Assignment
Here is the task for the records below: repeat exactly the lines from the one with "pkg := ((rd.1.writeEach" to the one with "let most (k", both included, and nothing else.

Data excerpts

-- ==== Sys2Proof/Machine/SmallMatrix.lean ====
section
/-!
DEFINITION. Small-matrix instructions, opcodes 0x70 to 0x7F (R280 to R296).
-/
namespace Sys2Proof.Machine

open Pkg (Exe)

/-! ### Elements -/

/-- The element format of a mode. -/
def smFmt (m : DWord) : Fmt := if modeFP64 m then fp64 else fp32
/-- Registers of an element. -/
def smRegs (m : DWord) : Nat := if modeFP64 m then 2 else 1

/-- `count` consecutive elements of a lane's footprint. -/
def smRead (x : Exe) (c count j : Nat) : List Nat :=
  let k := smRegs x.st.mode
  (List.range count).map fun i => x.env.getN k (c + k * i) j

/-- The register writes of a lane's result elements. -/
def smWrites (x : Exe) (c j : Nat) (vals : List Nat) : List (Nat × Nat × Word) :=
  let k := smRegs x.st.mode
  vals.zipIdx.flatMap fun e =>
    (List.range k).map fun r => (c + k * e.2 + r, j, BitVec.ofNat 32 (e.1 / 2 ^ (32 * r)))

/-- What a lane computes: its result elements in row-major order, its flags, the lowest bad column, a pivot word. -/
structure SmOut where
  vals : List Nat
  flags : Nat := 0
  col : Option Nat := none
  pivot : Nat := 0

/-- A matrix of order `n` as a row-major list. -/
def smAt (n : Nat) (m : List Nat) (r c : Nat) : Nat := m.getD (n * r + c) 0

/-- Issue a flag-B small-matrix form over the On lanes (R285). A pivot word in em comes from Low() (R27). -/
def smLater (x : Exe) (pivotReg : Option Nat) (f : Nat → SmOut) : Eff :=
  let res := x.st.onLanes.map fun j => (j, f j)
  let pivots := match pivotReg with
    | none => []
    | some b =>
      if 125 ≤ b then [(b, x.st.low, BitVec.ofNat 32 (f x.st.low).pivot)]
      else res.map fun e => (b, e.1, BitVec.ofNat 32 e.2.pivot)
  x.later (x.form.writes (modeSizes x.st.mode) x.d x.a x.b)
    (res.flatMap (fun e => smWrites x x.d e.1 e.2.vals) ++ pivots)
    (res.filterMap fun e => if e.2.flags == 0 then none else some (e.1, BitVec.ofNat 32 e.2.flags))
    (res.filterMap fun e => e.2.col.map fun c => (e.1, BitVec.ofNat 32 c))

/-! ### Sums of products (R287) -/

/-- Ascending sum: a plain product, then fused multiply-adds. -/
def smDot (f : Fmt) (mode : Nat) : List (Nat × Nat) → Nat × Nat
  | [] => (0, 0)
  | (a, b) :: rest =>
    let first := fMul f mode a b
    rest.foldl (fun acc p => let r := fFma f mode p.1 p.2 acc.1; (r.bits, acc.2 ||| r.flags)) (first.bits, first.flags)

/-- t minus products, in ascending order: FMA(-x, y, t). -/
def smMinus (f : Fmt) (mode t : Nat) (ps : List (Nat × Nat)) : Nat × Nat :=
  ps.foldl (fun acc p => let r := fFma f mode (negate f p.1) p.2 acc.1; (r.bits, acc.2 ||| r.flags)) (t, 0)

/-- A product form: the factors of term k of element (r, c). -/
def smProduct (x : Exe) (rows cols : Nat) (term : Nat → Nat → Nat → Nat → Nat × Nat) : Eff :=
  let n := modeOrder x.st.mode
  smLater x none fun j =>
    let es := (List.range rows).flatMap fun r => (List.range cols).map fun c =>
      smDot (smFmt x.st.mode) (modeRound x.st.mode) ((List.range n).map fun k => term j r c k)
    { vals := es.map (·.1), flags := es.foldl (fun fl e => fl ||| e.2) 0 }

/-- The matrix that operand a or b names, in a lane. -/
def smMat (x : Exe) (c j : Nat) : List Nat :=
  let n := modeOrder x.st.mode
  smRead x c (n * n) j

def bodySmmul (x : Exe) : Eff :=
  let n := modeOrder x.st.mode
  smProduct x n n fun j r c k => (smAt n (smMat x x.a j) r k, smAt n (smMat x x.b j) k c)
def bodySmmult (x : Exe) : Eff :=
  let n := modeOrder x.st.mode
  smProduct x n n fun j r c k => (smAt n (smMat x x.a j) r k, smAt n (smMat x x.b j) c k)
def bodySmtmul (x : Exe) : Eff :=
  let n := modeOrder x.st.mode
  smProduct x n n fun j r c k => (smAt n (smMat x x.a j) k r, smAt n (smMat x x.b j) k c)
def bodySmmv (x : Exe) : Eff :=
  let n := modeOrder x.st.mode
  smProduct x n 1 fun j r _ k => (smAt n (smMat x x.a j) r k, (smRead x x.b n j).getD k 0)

* * *

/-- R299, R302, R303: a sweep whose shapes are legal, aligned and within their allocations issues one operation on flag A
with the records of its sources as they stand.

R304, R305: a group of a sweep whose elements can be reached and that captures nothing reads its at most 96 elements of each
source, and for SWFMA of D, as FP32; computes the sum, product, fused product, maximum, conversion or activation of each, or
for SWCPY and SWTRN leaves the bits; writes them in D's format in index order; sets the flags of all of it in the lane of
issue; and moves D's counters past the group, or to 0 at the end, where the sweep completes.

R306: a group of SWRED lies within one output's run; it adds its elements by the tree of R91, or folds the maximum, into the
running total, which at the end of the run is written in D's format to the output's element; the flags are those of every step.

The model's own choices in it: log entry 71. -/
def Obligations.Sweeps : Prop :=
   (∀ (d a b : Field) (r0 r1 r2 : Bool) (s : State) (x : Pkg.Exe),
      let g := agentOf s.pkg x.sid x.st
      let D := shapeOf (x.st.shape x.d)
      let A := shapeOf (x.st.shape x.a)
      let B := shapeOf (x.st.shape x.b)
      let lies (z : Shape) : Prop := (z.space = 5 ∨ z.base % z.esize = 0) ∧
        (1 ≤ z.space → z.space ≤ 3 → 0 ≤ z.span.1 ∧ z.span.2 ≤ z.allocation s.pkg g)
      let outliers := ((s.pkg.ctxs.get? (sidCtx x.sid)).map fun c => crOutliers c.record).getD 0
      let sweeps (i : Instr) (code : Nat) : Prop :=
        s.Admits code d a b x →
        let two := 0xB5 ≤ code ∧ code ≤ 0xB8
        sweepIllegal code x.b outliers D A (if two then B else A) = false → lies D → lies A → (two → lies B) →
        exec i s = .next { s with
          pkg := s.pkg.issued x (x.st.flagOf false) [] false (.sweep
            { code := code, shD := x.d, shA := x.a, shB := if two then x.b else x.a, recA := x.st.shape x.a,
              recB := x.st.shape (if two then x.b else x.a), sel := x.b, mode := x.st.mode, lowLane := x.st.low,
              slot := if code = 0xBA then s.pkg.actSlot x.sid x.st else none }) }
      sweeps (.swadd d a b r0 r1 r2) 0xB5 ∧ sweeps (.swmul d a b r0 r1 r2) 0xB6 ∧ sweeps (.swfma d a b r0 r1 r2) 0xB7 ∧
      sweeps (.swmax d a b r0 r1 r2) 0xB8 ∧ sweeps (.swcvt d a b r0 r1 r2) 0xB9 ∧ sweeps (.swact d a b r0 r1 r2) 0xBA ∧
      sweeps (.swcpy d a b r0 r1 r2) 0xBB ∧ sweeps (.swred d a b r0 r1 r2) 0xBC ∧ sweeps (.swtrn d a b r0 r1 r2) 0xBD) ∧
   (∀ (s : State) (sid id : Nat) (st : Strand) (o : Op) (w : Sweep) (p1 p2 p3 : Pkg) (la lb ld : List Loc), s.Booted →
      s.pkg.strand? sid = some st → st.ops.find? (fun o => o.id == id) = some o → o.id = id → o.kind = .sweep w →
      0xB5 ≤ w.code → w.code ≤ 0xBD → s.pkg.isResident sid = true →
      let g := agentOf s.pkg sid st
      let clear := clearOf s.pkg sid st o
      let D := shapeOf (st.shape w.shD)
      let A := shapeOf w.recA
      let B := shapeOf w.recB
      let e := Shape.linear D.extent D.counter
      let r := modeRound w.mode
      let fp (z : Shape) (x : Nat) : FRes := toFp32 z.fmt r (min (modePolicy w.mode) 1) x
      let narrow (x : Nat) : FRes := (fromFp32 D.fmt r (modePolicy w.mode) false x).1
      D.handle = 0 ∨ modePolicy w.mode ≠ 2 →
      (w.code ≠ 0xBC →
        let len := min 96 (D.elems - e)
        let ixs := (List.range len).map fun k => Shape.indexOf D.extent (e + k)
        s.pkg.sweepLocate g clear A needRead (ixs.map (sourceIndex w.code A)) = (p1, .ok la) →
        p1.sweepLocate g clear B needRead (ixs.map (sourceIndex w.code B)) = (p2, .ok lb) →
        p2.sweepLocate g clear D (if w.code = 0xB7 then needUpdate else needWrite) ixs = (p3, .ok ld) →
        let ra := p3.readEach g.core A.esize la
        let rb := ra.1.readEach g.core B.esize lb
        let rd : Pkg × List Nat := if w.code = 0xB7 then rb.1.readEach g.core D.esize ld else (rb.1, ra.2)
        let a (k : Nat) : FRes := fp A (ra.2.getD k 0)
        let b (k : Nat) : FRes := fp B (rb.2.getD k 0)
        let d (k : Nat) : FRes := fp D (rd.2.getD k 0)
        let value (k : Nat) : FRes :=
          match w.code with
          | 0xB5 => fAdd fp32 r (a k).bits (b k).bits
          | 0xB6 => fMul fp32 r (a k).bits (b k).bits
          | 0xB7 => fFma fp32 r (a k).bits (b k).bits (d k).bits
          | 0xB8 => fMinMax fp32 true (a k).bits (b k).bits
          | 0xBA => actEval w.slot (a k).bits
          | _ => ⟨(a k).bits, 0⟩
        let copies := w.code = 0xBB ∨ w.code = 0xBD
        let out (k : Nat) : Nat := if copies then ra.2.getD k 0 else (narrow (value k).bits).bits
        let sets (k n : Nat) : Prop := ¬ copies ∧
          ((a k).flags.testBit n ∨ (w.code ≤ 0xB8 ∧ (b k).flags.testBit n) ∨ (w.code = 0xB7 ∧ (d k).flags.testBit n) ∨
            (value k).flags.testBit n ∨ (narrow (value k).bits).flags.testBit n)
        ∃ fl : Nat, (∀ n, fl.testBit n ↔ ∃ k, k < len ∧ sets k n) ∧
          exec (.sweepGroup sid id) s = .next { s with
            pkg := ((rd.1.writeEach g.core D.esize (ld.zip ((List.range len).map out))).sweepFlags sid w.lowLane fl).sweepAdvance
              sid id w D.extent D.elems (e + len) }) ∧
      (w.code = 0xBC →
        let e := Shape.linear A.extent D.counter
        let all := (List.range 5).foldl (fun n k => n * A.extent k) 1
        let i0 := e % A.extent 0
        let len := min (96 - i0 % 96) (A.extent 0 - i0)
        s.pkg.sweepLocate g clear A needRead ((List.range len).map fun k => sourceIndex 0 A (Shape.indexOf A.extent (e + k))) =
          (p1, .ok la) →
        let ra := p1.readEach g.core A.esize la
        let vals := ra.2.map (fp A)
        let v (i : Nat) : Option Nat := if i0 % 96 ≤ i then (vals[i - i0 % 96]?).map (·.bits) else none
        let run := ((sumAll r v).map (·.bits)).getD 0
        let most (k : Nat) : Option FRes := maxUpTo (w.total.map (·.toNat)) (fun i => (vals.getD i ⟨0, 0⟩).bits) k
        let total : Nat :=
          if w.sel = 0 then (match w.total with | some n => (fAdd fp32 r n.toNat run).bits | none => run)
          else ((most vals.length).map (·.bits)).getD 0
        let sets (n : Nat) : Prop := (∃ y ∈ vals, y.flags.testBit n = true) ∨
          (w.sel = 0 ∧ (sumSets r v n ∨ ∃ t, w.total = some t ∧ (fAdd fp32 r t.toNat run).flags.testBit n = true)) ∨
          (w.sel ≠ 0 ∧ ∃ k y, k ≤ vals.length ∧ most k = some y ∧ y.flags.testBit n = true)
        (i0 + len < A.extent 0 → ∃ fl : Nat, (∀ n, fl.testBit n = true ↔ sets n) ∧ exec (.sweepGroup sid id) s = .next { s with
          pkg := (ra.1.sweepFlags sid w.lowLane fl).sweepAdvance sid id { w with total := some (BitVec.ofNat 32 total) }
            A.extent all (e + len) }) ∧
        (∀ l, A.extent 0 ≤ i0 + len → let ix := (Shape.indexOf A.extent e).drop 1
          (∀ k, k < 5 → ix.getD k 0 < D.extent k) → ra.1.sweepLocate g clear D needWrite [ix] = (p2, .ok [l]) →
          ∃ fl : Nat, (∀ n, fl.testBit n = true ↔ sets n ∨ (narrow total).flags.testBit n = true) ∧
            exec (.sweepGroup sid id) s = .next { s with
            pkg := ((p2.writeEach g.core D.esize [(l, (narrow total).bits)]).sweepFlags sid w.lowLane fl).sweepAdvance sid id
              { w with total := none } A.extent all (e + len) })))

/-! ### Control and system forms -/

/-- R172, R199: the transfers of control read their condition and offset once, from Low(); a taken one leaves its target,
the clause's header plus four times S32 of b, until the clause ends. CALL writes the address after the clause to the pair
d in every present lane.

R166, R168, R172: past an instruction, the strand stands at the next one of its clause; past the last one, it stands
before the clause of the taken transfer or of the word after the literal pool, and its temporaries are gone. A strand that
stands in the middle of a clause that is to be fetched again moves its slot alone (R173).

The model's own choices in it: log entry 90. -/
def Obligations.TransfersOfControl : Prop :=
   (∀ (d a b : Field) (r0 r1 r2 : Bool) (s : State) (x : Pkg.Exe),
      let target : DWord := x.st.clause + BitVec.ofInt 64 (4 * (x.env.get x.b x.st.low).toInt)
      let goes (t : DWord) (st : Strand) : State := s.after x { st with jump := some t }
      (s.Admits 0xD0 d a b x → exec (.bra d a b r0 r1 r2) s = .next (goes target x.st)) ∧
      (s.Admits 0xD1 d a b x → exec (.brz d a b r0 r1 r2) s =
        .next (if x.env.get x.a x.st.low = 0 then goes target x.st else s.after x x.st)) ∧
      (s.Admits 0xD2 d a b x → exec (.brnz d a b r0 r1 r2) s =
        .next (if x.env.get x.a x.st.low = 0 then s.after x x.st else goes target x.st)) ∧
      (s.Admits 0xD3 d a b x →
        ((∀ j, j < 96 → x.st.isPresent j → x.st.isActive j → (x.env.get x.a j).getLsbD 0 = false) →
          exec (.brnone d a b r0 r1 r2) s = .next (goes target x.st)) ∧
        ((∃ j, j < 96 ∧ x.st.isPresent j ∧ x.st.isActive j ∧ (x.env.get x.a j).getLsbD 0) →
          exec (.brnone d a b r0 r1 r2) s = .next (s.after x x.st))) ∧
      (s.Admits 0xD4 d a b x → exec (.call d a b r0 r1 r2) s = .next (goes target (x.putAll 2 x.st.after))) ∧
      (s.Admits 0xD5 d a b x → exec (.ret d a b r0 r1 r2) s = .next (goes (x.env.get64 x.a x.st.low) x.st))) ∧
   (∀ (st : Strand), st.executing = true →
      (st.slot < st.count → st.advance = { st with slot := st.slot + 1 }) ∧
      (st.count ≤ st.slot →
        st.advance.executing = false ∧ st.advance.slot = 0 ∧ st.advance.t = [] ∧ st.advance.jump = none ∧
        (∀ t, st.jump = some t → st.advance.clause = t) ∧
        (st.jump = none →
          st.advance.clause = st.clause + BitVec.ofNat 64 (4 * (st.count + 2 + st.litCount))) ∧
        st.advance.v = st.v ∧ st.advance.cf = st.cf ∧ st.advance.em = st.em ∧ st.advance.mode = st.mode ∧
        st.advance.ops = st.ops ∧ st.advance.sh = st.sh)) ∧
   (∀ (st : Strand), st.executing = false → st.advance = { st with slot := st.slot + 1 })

Exercise response
            pkg := ((rd.1.writeEach g.core D.esize (ld.zip ((List.range len).map out))).sweepFlags sid w.lowLane fl).sweepAdvance
              sid id w D.extent D.elems (e + len) }) ∧
      (w.code = 0xBC →
        let e := Shape.linear A.extent D.counter
        let all := (List.range 5).foldl (fun n k => n * A.extent k) 1
        let i0 := e % A.extent 0
        let len := min (96 - i0 % 96) (A.extent 0 - i0)
        s.pkg.sweepLocate g clear A needRead ((List.range len).map fun k => sourceIndex 0 A (Shape.indexOf A.extent (e + k))) =
          (p1, .ok la) →
        let ra := p1.readEach g.core A.esize la
        let vals := ra.2.map (fp A)
        let v (i : Nat) : Option Nat := if i0 % 96 ≤ i then (vals[i - i0 % 96]?).map (·.bits) else none
        let run := ((sumAll r v).map (·.bits)).getD 0
        let most (k : Nat) : Option FRes := maxUpTo (w.total.map (·.toNat)) (fun i => (vals.getD i ⟨0, 0⟩).bits) k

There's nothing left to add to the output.